Let’s implement the Transformer model for machine translation, following the original design. As an example task, we translate the Chinese sentence "纽约是一座城市"
into its English equivalent: "New York is a city"
.
Figure 1 highlights the three main building blocks of the model: Positional Encoding, Encoder, and Decoder:
- Since the attention mechanism is inherently order-agnostic, Positional Encoding is introduced to inject positional information into the model.
- The Encoder contains Multi-Head Self-Attention and Feedforward Networks, learning contextual representations from the source language.
-
The Decoder comprises:
(i) Masked Multi-Head Self-Attention to enforce autoregressive decoding,
(ii) Cross-Attention to align the source and target sequences,
(iii) A Feedforward Network to apply non-linear transformations and enhance representational power.
Positional Encoding
Transformers are inherently order-agnostic because self-attention treats all tokens equally, regardless of position.

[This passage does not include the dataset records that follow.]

-- ==== Sys2Proof/Tests/Slice0.lean ====
section
/-! SUPPORT. Tests on small states: each check of Instr.wf refuses a term, and for each statement of
Certificates/Slice0/Obligations.lean one state and operands that meet the hypotheses of each clause together. -/

set_option Elab.async false

namespace Sys2Proof.Tests
open Sys2Proof Sys2Proof.Machine

/-! ### Small states -/

/-- The device after its start sequence, with device firmware ready. -/
def up : State :=
  { State.reset with
    pwr := { State.reset.pwr with por := false, steps := 0x7FF },
    gon := { State.reset.gon with fwReady := true } }

/-- The beat scheduler is LOCKED. -/
def locked : State := { up with beat := { up.beat with st := .locked } }

/-- Path slot 0 leads itself on D-port slot 0, an 8-lane PCIe port, and I-port slot 0, a port of 4 lanes and 2 spares on lanes 0
to 5. -/
def wired : State :=
  (((((locked.setReg 0x100000 0xFF008000#32).setReg 0x200000 0x00008204#32).setReg 0x200010 0x03020100#32).setReg 0x200014
    0x00000504#32).setReg 0x201000 0x00008800#32)

/-- A fired entry of slot 0, written over the management bus. -/
def act : Fire := ⟨0, false, .mgmt, false⟩

/-- A strap pin sampled low. -/
def pin : StrapPin := ⟨List.replicate 8 0, List.replicate 8 0⟩

/-- A chip with an image of generation 1 whose seven sections are empty (R387, R388). -/
def chipOne : NvmChip :=
  { bytes := bytesOf 4 0x575A494D ++ [0, 1, 0, 7] ++ bytesOf 4 1 ++ bytesOf 4 4096 ++ List.replicate 16 0
      ++ ([1, 2, 3, 4, 5, 6, 7] : List Byte).flatMap (fun t => [t, 0, 0, 0] ++ bytesOf 4 4096 ++ List.replicate 56 0)
    shas := List.replicate 7 0, keyHashOk := true, signatureOk := true, lineFault := false }

/-- A chip that holds nothing. -/
def chipNone : NvmChip := ⟨[], List.replicate 7 0, false, false, false⟩

/-- A frame of index 1 with its local edge, and the beat scheduler in a state with it waiting. -/
def frameAt (e : Nat) : PendFrame := { index := 1, flags := 0, inverted := false, edge := e }
def waitingAt (st : BeatState) (e : Nat) : State := { up with beat := { up.beat with st := st, pend := [frameAt e] } }
def waiting (st : BeatState) : State := waitingAt st 0

/-- The frame of index 1 and flags 0 of R40 to R42: preamble, start, and 64 bit cells, each 0 as high-low and each 1 as
low-high. -/
def beatOne : BitVec 160 := 0x666666f0aaaaaaaaaaaaaaaaaaaaaaa9aaaaa999#160

/-- A rekey in a state, from slot 1 to slot 2. -/
def rekeying (st : Nat) : State := locked.modEnv (fun e => { e with rkState := st, rkOld := 1, rkNew := 2 })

To introduce sequence order, the authors use Positional Encoding, which encodes both relative and absolute position information using sinusoidal functions:
\[\begin{gathered} PE(pos, 2i) = \sin(\frac{pos}{10000^{2i/d_{\textrm{model}}}}), \\ PE(pos, 2i+1) = \cos(\frac{pos}{10000^{2i/d_{\textrm{model}}}}). \end{gathered}\]Here, $pos$ denotes the position of a word (or token) in the sequence, $d_{\textrm{model}}$ is the dimensionality of the model’s embeddings (e.g., $d_{\textrm{model}} = 512$ used in the paper), and $i \in {0, 1, 2, \dots, d_{\textrm{model}} - 1 }$ indexes the embedding dimensions.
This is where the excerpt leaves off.